Welcome to the NFL’s social silly season, where Stefon Diggs deleting photos of him in a Minnesota Vikings uniform means the moody receiver definitely wants to be traded (that happened with Jordan Howard two years ago and…Howard was not traded in 2018’s offseason).

Know how to interpret a single emoji in a tweet from an impending free agent or disgruntled star? Congrats! You're qualified to be an NFL insider.

Now: Carr posting a photo with one of his closest buddies means he very well could want a reunion with Mack in Chicago. 

Nevermind the minor details of Carr 1) Still being on a Raiders team that doesn’t currently have his replacement on the roster, and won’t until mid-March at the earliest, 2) carrying a $21.5 million cap hit in 2020, about $7 million more than the Bears’ available salary cap and 3) not having any control over where he’d go if the Raiders were to trade him.

Maybe Carr found a picture of him and his best friend and posted it for no other reason than it was a good photo, as those of us on Instagram often do. 

More important: The Bears look unlikely to make a splash move at quarterback if you follow the money. Carr is too expensive to trade for while also successfully filling red-line needs at tight end, right guard, inside linebacker and safety. 

Or maybe there is smoke here, and the Raiders have made it clear to Carr they’re going to explore the quarterback market — maybe with Cam Newton, maybe with Tom Brady — and he’s starting to agitate for a trade to Chicago. Maybe the Bears are back-channeling some discussions to make sure they’re at the front of Mike Mayock’s mind when he tries to find a landing spot for Carr in the event he and Jon Gruden lure Brady to Las Vegas. The Bears, theoretically, could trade for Carr and sign him to an extension that makes his 2020 cap hit more palatable. 

You can see why the Bears might want Carr, who's had success in the past, is cheap relative to other starting quarterbacks and could be viewed as this franchise's version of Alex Smith.
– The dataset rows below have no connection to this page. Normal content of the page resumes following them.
theorem Part.AllConsidered.deferred (h : p.AllConsidered) {j : Fin 8} (halive : p.engine.state ≠ .failed)
    (hwindow : (p.slot j).window = some w) (hfenced : (p.window w).readsFenced = true)
    (horder : p.orderMet (p.slot j) = true) : (p.slot j).deferred = false := by
  have hfound : p.foundFenced (p.slot j) = true := by simp [Part.foundFenced, Part.slotFenced, *]
  have hj : p.slot j = { p.slot j with deferred := false } := (h j).trans (if_pos hfound)
  rw [hj]

theorem Part.FencedBy.allConsidered (h : p.FencedBy w q) : q.AllConsidered := fun j => by
  rw [h.slots j, Part.considered_considered]

theorem Part.reportBurst_considered (halive : p.engine.state ≠ .failed) (b : Bool) :
    (p.reportBurst o k e n b).AllConsidered := by
  cases hends : p.reportEnd o k e n b with
  | none =>
    rw [Part.reportBurst_of_goesOn halive hends]
    exact Part.considerSlots_allConsidered _
  | some end_ =>
    rw [Part.reportBurst_of_settles (st := end_.1) (x := end_.2) halive hends, Part.settle_eq_haltOnError]
    exact Part.considerSlots_allConsidered _

/-! ### The operation ends with the timeout's verdict -/

/-- `u` shows of the windows and of the events what the verdict left in `v`, with every slot considered if `v` has. -/
structure Part.ShowsVerdict (v u : Part) : Prop where
  engine : u.engine = v.engine
  notices : u.notices = v.notices
  windows : ∀ w, (u.window w).state = (v.window w).state ∧ (u.window w).drain = (v.window w).drain
    ∧ (u.window w).timeouts = (v.window w).timeouts
  merged : u.stats.merged = v.stats.merged
  considered : v.engine.state ≠ .failed → v.AllConsidered → u.AllConsidered

theorem Part.reportBurst_showsVerdict (p : Part) (o : Operation) (k : Fin 8) (e : OperationEnd) (n : Nat) (b : Bool) :
    (p.masterIdle.verdict o e).ShowsVerdict (p.reportBurst o k e n b) := by
  have hengine : (p.reportBurst o k e n b).engine = p.engine := (p.reportBurst_keeps o k e n b).engine
  have hverdict : (p.masterIdle.verdict o e).engine = p.engine := (p.masterIdle.verdict_keeps o e).engine
  refine ⟨by rw [hengine, hverdict], ?_, fun w => ?_, ?_, fun halive _ => Part.reportBurst_considered (by rwa [← hverdict]) b⟩
  · have hleft := (p.pageLeft_verdict o k e n b).notices
    rcases p.reportBurst_cases o k e n b with hq | ⟨q, st, x, hq, -, hr⟩
    · exact hq.notices.trans hleft
    · rw [hr, (q.settle_keeps k st x).notices, hq.notices, hleft]
  · obtain ⟨m, h⟩ := p.reportBurst_window o k e n b w
    rw [h, (p.pageLeft_window o k e n b w).1, (p.reported_keeps o e).window w]
    exact ⟨rfl, rfl, rfl⟩
  · rw [p.reportBurst_stats]
    rfl

/-- A timed-out operation that reports or closes shows the verdict of its timeout. -/
theorem Part.abortOperation_showsVerdict (p : Part) (hw : o.window = some w)
    (h : o.slot = none ∨ o.opcode ≠ .read ∨ o.acked = 0 ∨ p.engine.state = .failed) :
    (p.driveAbort.masterIdle.verdict o .timeout).ShowsVerdict (p.abortOperation o .timeout) := by
  cases hslot : o.slot with
  | none =>
    have hends : p.abortOperation o .timeout = p.driveAbort.masterIdle.verdict o .timeout := by
      unfold Part.abortOperation Part.endOperation
      simp only [hslot]
      rw [Part.endClose_eq _ hw]
      rfl
    rw [hends]
    exact ⟨rfl, rfl, fun _ => ⟨rfl, rfl, rfl⟩, rfl, fun _ h => h⟩
  | some k =>
    have hreports := h.resolve_left (by simp [hslot])
    have hends : p.abortOperation o .timeout = p.driveAbort.reportBurst o k .timeout o.ackedBytes true :=
      Part.endOperation_reports (p := p.driveAbort) hslot hreports _
    rw [hends]
    exact Part.reportBurst_showsVerdict ..

/-! ### The event is told (R139, R140) -/

theorem Part.react_fenced_waits (hl : p.notices.fenced = some l) (h : p.notices.write.isSome = true
    ∨ p.engine.state ≠ .running ∨ p.notices.ring.present = false ∨ p.notices.ring.freeEntries = 0
    ∨ p.notices.attached = true ∨ p.notices.detached.isSome = true) : p.react.notices.fenced = some l := by
  obtain ⟨q, hnotices, hengine, -, hreact, -⟩ := p.react_askNotice
  rw [← hnotices] at h hl
  rw [← hengine] at h
  rw [hreact]
  by_cases hpost : q.MayPost
  · cases hattached : q.notices.attached
    · have hdetached : q.notices.detached.isSome = true := by
        obtain ⟨hrunning, hpresent, hfree, hwrite⟩ := hpost
        have hroom : q.notices.ring.freeEntries ≠ 0 := by omega
        simpa [hrunning, hpresent, hroom, hwrite, hattached] using h
      obtain ⟨c, hc⟩ := Option.isSome_iff_exists.1 hdetached
      rw [Part.askNotice_of_detached hpost hattached hc]
      exact hl
    · rw [Part.askNotice_of_attached hpost hattached]
      exact hl
  · rw [Part.askNotice_of_busy hpost]
    exact hl

theorem Part.react_fenced_told (hl : p.notices.fenced = some l) (hpost : p.MayPost) (hattached : p.notices.attached = false)
    (hdetached : p.notices.detached = none) : p.react.notices.fenced = none
      ∧ p.react.notices.write = some { buffer := none, urgent := false }
      ∧ p.react.request .notices = some (.write (p.notices.ring.base + BitVec.ofNat 64 (32 * p.notices.ring.producer))
          (noticeEntry p.notices.sourceNode (BitVec.ofNat 16 p.react.port.state.code) 3 true false none 0#32 0#32 l.toNat
            p.notices.ring.phase)) := by
  obtain ⟨q, hnotices, hengine, hport, hreact, hrequest⟩ := p.react_askNotice
  have hmay : q.MayPost := by rwa [Part.MayPost, hnotices, hengine]
  have hask := Part.askNotice_of_fenced hmay (by rwa [hnotices]) (by rwa [hnotices]) (hnotices ▸ hl)
  rw [hreact, hrequest, hask]
  refine ⟨rfl, rfl, ?_⟩
  rw [Part.onNotices_request, Part.askNoticeEntry, Part.onNotices_request, Part.ask_request, if_pos rfl, Part.localEntry,
    hnotices, hport]

theorem Part.react_fenced_none (h : p.notices.fenced = none) : p.react.notices.fenced = none := by
  obtain ⟨q, hnotices, -, -, hreact, -⟩ := p.react_askNotice
  rw [← hnotices] at h
  rw [hreact]
  simp only [Part.askNotice]
  (repeat' split) <;> simp [Part.askNoticeEntry, Part.modEntry, h]

/-- Settles O37. -/
theorem timeoutsFenceTheWindow : Obligations.TimeoutsFenceTheWindow := by
  intro s o ph w l hwaits hw hends hcount hl
  have heffect : effect .responseLimitExpiry s.part = (s.part.abortOperation o .timeout).react := by
    simp only [effect, Part.expireResponse, hwaits]
  have hshows := s.part.abortOperation_showsVerdict hw hends
  set b := s.part.driveAbort.masterIdle with hb
  set u := s.part.abortOperation o .timeout with hu
  have hkeeps : s.part.Keeps [.master, .out] b := by simp [hb]
  have hfences := b.verdict_fences hw
  have htimeouts := b.verdict_window o .timeout
  rw [hkeeps.window w] at hfences
  have hstays (h : ¬(s.part.window w).Fences) : (u.react.window w).state = (s.part.window w).state
      ∧ (u.react.window w).drain = (s.part.window w).drain ∧ u.react.stats.merged = s.part.stats.merged
      ∧ u.notices = s.part.notices := by
    obtain ⟨-, hq, hstate, hdrain, hmerged⟩ := hfences.resolve_left fun h' => h h'.1
    rw [Part.react_window, Part.react_stats, (hshows.windows w).1, (hshows.windows w).2.1, hshows.merged, hmerged, hkeeps.stats,
      hshows.notices, hq.notices, hkeeps.notices]
    exact ⟨hstate, hdrain, rfl, rfl⟩
  have hfenced (h : (s.part.window w).Fences) : b.FencedBy w (b.verdict o .timeout) :=
    (hfences.resolve_right fun h' => h'.1 h).2
  have htold (h : (s.part.window w).Fences) : u.notices = { s.part.notices with fenced := some l } := by
    rw [hshows.notices, (hfenced h).notices, hkeeps.notices, hl]
    rfl
  have hengine : u.engine = s.part.engine :=
    hshows.engine.trans ((b.verdict_keeps o .timeout).engine.trans hkeeps.engine)
  have hyes (hlt : (s.part.window w).timeouts < 15)
      (hlimit : (s.part.window w).timeouts + 1 = (s.part.window w).fenceLimit)
      (h : (s.part.window w).state = .opened ∨ ((s.part.window w).state = .draining ∧ (s.part.window w).drain = .run)) :
      (s.part.window w).Fences := ⟨hlt, by omega, h⟩
  refine ⟨_, exec_of_effect heffect, ?_, fun hlt hlimit => ⟨fun hopen => ?_, fun hdraining => ?_,
    fun hstate => ⟨fun hwait => ?_, fun hwrite hrunning hpresent hfree hattached hdetached => ?_, ?_,
      fun halive j hwindow horder => ?_⟩, fun halready => ?_⟩, fun hno => ?_, fun v hv => ?_⟩
  · rw [Part.react_window, (hshows.windows w).2.2, htimeouts, hkeeps.window w]
    simp [hw, OperationEnd.timeouts]
  · rw [Part.react_window, (hshows.windows w).1, (hfenced (hyes hlt hlimit (.inl hopen))).window.1, hkeeps.window w, Window.fence_state, if_pos hopen]
  · rcases hfences with ⟨hyes, hf⟩ | ⟨hno, -⟩
    · rw [Part.react_window, (hshows.windows w).1, (hshows.windows w).2.1, hf.window.1, hf.window.2, hkeeps.window w,
        Window.fence_state, Window.fence_drain, if_neg (by simp [hdraining]), if_neg (by simp [hdraining])]
      exact ⟨hdraining, rfl⟩
    · obtain ⟨hstate, hdrain, -, -⟩ := hstays hno
      rw [hstate, hdrain]
      refine ⟨hdraining, ?_⟩
      cases hd : (s.part.window w).drain with
      | fenced => rfl
      | run => exact absurd (hyes hlt hlimit (.inr ⟨hdraining, hd⟩)) hno
  · have hnow := htold (hyes hlt hlimit hstate)
    refine Part.react_fenced_waits (by rw [hnow]) ?_
    rw [hnow, hengine]
    exact hwait
  · have hnow := htold (hyes hlt hlimit hstate)
    have hpost : u.MayPost := by
      rw [Part.MayPost, hnow, hengine]
      exact ⟨hrunning, hpresent, hfree, hwrite⟩
    have hasked := Part.react_fenced_told (l := l) (by rw [hnow]) hpost (by rw [hnow]; exact hattached)
      (by rw [hnow]; exact hdetached)
    rw [hnow] at hasked
    exact hasked
  · rw [Part.react_stats, hshows.merged, (hfenced (hyes hlt hlimit hstate)).merged, hkeeps.notices, hkeeps.stats]
  · have hf := hfenced (hyes hlt hlimit hstate)
    have halive' : u.engine.state ≠ .failed := by rwa [hengine]
    have hall := hshows.considered (by rwa [← hshows.engine]) hf.allConsidered
    have hreads : (u.window w).readsFenced = true := by
      rw [Window.readsFenced, (hshows.windows w).1, (hshows.windows w).2.1, hf.window.1, hf.window.2, hkeeps.window w,
        Window.fence_state, Window.fence_drain]
      rcases hstate with h | ⟨h, -⟩ <;> simp [h]
    have horder' : u.orderMet (u.slot j) = true := by simpa [Part.orderMet] using horder
    rw [Part.react_slot] at hwindow ⊢
    exact hall.deferred halive' hwindow hreads horder'
  · have hno : ¬(s.part.window w).Fences := by
      rintro ⟨-, -, h⟩
      rcases halready with ha | ⟨ha, hd⟩
      · simp [ha] at h
      · simp [ha, hd] at h
    obtain ⟨hstate, hdrain, hmerged, hnotices⟩ := hstays hno
    exact ⟨hstate, hdrain, hmerged, fun hnone => Part.react_fenced_none (by rw [hnotices, hnone])⟩
  · obtain ⟨hstate, hdrain, -, -⟩ := hstays fun ⟨hlt, hlimit, _⟩ => by omega
    exact ⟨hstate, hdrain⟩
  · have hne : o.window ≠ some v := fun h => hv (Option.some_inj.1 (h.symm.trans hw))
    rw [Part.react_window, (hshows.windows v).1, (hshows.windows v).2.1, b.verdict_other_window o .timeout hne, hkeeps.window v]
    exact ⟨rfl, rfl⟩

end Sys2Proof.Machine
end

section
/-! The data of a WRITE reaches its burst, or is stale (R46, R56, R57): O36. -/

-- One declaration at a time: every further thread counts against the memory the check allows.
set_option Elab.async false

namespace Sys2Proof.Machine

variable {p q : Part} {o : Operation} {k : Fin 8}

/-! ### An access of the Master closes -/

theorem Part.outstandingFor_of_readOutstanding {x y : Source} (h : p.readOutstanding x = true) (hy : y ≠ x) :
    p.outstandingFor y = false := by
  unfold Part.readOutstanding at h
  unfold Part.outstandingFor
  split at h
  · next a ha =>
    simp only [Bool.and_eq_true, beq_iff_eq] at h
    simp [h.1, Ne.symm hy]
  · cases h

theorem Part.NothingDue.closeAccess (h : p.NothingDue) (hread : p.readOutstanding .master = true) :
    p.closeAccess.NothingDue := by
  obtain ⟨hcapture, hposting, hadmin, hnotice, hcommand⟩ := h
  refine ⟨fun hd => hcapture (hd.of_keeps (by simp) rfl), fun hd => hposting (hd.of_access rfl rfl fun hx => ?_),
    fun hd => hadmin (hd.of_access rfl rfl fun hx => ?_), hnotice, hcommand⟩
  · exact Part.closeAccess_hasAccess (Part.outstandingFor_of_readOutstanding hread (by simp)) hx
  · exact Part.closeAccess_hasAccess (Part.outstandingFor_of_readOutstanding hread (by simp)) hx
But that’s a long way off.  

And it’s not unprecedented for a vague Instagram post to portend the future. Remember when Allen Robinson posted a photo of him in a Cubs jersey a month before signing in Chicago?

Or, another possibility, and this tracks the most: Maybe Carr is just messing with everyone, knowing his name has been mentioned by the media as a potential trade target. 

As Instagram user angel.et.03 so elegantly put it in a comment on the post: “Carr just f***ing with us at this point.”

Good on Carr if he is, since he certainly succeeded.

Then again: Of the 70,000+ likes the photo has, one of them is from the user “fiftydeuce,” — Mack himself.